Each technology provides specialized capabilities for different extraction needs:

  • Vision API ICR — Extract tables with complete cell boundaries and hierarchical structure; recognize handwritten text, including cursive; and detect mathematical equations outputting LaTeX format.
  • AI Document Processing — Classify documents into 10 preconfigured categories and extract structured data in a single operation using hybrid LLM + key-value pair technology.
  • OCR preprocessing — Automatic deskew, noise reduction, orientation detection, and zonal OCR for targeted field extraction from forms and ID cards.
  • Accessibility features — Generate WCAG-compliant alt text and image captions using Claude, OpenAI, or local AI models for complete accessibility compliance.
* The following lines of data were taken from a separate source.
-- ==== Sys2Proof/Machine/Output.lean ====
section
/-! DEFINITION. What leaves a node: own-output items of the two dies (R395), frames on the ring ports (R359, R365), items to the host (R386). -/

namespace Sys2Proof.Machine

/-! ### Ports (R359, R364) -/

def State.port (s : State) (p : Nat) : ClpPort := s.clp.ports.get p
def State.setPort (s : State) (p : Nat) (x : ClpPort) : State := { s with clp := { s.clp with ports := s.clp.ports.set p x } }

/-- A ring port is ACTIVE. -/
def State.portActive (s : State) (p : Nat) : Bool := s.rdN (P.LNK_PORT_STATE (lnkOf p)) == 2

/-- The ring link of a portal: the one of its ports E and W that is enabled (R172). -/
def State.ringLink (s : State) : Nat := if s.rdN (P.LNK_PORT_EN 0) = 1 then 1 else 0

/-- A ring port of the node: both of a span node, the ring link of a portal (R364). -/
def State.isRingPort (s : State) (p : Nat) : Bool := !s.prt.portal || p == s.ringLink

/-- The bytes of a segment header (Table 11-7), little-endian. -/
def segHeader (kind run seq : Nat) (last damaged refetch : Bool) (hopsW hopsE off : Nat) : List Byte :=
  leBytes 8 (131072 * b2n refetch + 262144 * b2n damaged + 524288 * b2n last + 1048576 * (run % 256) + 268435456 * kind + 4294967296 * seq)
    ++ leBytes 8 (off + 1099511627776 * hopsE + 4503599627370496 * hopsW)

/-! ### Frames onto a port (R359, R365, R366) -/

/-- A frame waits at an output port: among the node's own, or among those passing through. -/
def State.enqueue (s : State) (p : Nat) (own : Bool) (f : Frame) : State :=
  let x := s.port p
  if own then s.setPort p { x with own := x.own ++ [f] } else s.setPort p { x with through := x.through ++ [f] }

/-- A frame that is not turned at a break: an announcement, or a command to every node (R365). -/
def Frame.droppedAtBreak (f : Frame) : Bool := f.ftype == 2 || (f.ftype == 0 && f.dest == 0xFFF)

/-! ### Items to the host (R384, R386) -/

def State.bar (s : State) (off d : Nat) : Nat := (Sparse.get (BitVec.ofNat 32 d) s.prt.bar0 off).toNat
def State.setBar (s : State) (off d v : Nat) : State :=
  { s with prt := { s.prt with bar0 := Sparse.set (BitVec.ofNat 32 d) s.prt.bar0 off (BitVec.ofNat 32 v) } }

/-- The registers of a delivery ring (Table 11-18). -/
def barEntSize (r : Nat) : Nat := 0x118 + 64 * r
def barDataSize (r : Nat) : Nat := 0x11C + 64 * r
def barCons (r : Nat) : Nat := 0x120 + 64 * r
def barProd (r : Nat) : Nat := 0x124 + 64 * r
def barMod (r : Nat) : Nat := 0x128 + 64 * r
def barCtrl (r : Nat) : Nat := 0x12C + 64 * r

def State.ringEnabled (s : State) (r : Nat) : Bool := bitOf (s.bar (barCtrl r) 0) 0
def State.ringRt (s : State) (r : Nat) : RingRuntime := Sparse.get {} s.prt.rings r
def State.setRing (s : State) (r : Nat) (x : RingRuntime) : State := { s with prt := { s.prt with rings := Sparse.set {} s.prt.rings r x } }

/-- A bit of PRT_STATUS is set: with the PCI Express link up, vector 9 is signalled (Table 11-20). -/
def State.signal (s : State) (v : Nat) : State := if s.prt.linkUp then { s with prt := { s.prt with signals := v :: s.prt.signals } } else s
def State.prtStatus (s : State) (i : Nat) : State := (s.setBit P.PRT_STATUS i).signal 9

/-- The portal can deliver to the ring PRT_KIND_RING names at an index (R386). -/
def State.deliverable (s : State) (idx : Nat) : Bool := s.prt.linkUp && s.ringEnabled (s.rdN (P.PRT_KIND_RING idx))

/-- An item is discarded because the link is down or its ring disabled (R386). -/
def State.undelivered (s : State) : State := (s.addSat P.PRT_UNDELIVERED 1).prtStatus 2

/-- The index of PRT_KIND_RING for an item: its kind, 8 for SHEAF, 9 for RETURNED (R390). -/
def Delivery.ringIndex (d : Delivery) : Nat := if d.type = 1 then 8 else if d.type = 2 then 9 else d.kind

/-- An item released for delivery joins the queue of its ring, or is discarded (R386). -/
def State.offer (s : State) (d : Delivery) : State :=
  if s.deliverable d.ringIndex then
    let r := s.rdN (P.PRT_KIND_RING d.ringIndex)
    s.setRing r { s.ringRt r with queue := (s.ringRt r).queue ++ [{ d with ring := r }] }
  else s.undelivered

/-! ### Own-output items (R395) -/

/-- A record of a kind was stored before the boundary of part 1 of a die's resynchronisation (R413). -/
def State.storedBefore (s : State) (d kind seq : Nat) : Bool :=
  decide (2147483648 ≤ (seq + 4294967296 - (s.die d).syncSeq.getD kind 0) % 4294967296)

/-- The comparator leaves an item of a record unchecked (R414): a die is SYNCING, and the record is an EVT fragment whose window begins before that die's
ring restart, or one sent again that the copy of R413 has not reached (log 56). -/
def State.uncheckedRecord (s : State) (kind seq time : Nat) (refetch : Bool) : Bool := [0, 1].any (fun d =>
  s.dieState d == dieSyncing && (match (s.die d).syncFrom with
    | some a => (kind == 0 && decide (time < a)) || (refetch && !(s.die d).syncStore && s.storedBefore d kind seq)
    | none => true))


/-- A copy of an item leaves a die for the link die, with the injections in place on it: a silent die sends nothing (Table 12-8). -/
def State.dieSends (s : State) (d : Nat) (x : HeldItem) : State :=
  let inj := fun (k : Nat) => s.red.injections.find? (fun i => i.kind == k && i.die == d && decide (k ≠ 2 || s.time < i.until_))
  let kind := match x.item with
    | .digest .. => 1
    | _ => 0
  if !s.inService d || (inj 2).isSome then s
  else
    let incomplete := (s.die d).missing.any (fun m => m.1 == x.slot)
    match inj kind with
    | some i =>
      let s := { s with red := { s.red with injections := s.red.injections.filter (fun j => !(j.kind == kind && j.die == d)) } }
      let s := s.setDie d { s.die d with evidence := if i.evidence then 3 else (s.die d).evidence }
      s.setDie d { s.die d with out := (s.die d).out ++ [{ x with incomplete, flaw := 1 }] }
    | none => s.setDie d { s.die d with out := (s.die d).out ++ [{ x with incomplete }] }

/-- Both dies send their copies of an item of the current slot; `flaws` says how each differs from the fault-free item. -/
def State.emit (s : State) (item : OutItem) (flaws : Two Nat := ⟨0, 0⟩) (unchecked : Bool := false) : State :=
  let x : HeldItem := { slot := s.red.slot, order := s.red.order, item, unchecked }
  let s := { s with red := { s.red with order := s.red.order + 1 } }
  (s.dieSends 0 { x with flaw := flaws.a }).dieSends 1 { x with flaw := flaws.b }

/-- A portal decides an item: both dies send the decision to the link die (R377, R395). -/
def State.decide_ (s : State) (d : Delivery) (flaws : Two Nat := ⟨0, 0⟩) : State := s.emit (.deliver d) flaws

/-- A COMMAND frame at a ring end for another node, or turned: delivered to the portal's host as RETURNED (R359) (log 102). -/
def State.returned (s : State) (origin dest : Nat) (payload : List Byte) : State :=
  let s := (s.addSat P.PRT_RETURNED 1).prtStatus 6
  if s.deliverable 9 then s.decide_ { type := 2, ring := 0, bytes := payload, node := dest, id := origin } else s.undelivered

/-- A frame the node would send on a port: on it, or turned onto the other while the port's headland turn is in force; a turned frame that meets
a second break is discarded, and with both ports broken the frame waits (R365, R366, R387).  A portal's other port is its ring end, where a turned
COMMAND is delivered as RETURNED (Table 11-10; log 102). -/
def State.sendOn (s : State) (p : Nat) (own : Bool) (f : Frame) : State :=
  if !(s.port p).turning then s.enqueue p own f
  else if f.droppedAtBreak then s
  else if f.turned then (s.addSat P.CLP_TURN_DROP 1).setBit P.CLP_STATUS 4
  else if s.prt.portal && f.ftype == 0 then s.returned f.origin f.dest f.payload
  else if (s.port (1 - p)).turning || !s.isRingPort (1 - p) then s.enqueue p own f
  else (s.enqueue (1 - p) false { f with turned := true }).addSat (P.CLP_TURNED p) 1

/-- An item leaves the claim gate: onto its ring port, or to the host; a digest goes no further (R19, R395). -/
def State.release (s : State) : OutItem → State
  | .frame p f => s.sendOn p true f
  | .deliver d => s.offer d
  | .digest .. => s

/-- An announcement or other own frame of the node on a port; a portal sends none beyond its ring end (R359). -/
def State.emitFrame (s : State) (p : Nat) (f : Frame) : State := if s.isRingPort p then s.emit (.frame p f) else s

end Sys2Proof.Machine
end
Why developers choose Nutrient for data extraction

Nutrient’s data extraction platform provides unique advantages over competitors with fragmented offerings. Instead of choosing between basic OCR libraries or expensive cloud-only services, you get three specialized technologies that work together — offering cross-platform consistency, flexible deployment models, and the industry’s most comprehensive language support (120+ languages). Complete documentation, code samples, and developer support are included with every license, and all technologies support on-premises deployment for compliance with HIPAA, SOC 2, and air-gapped requirements.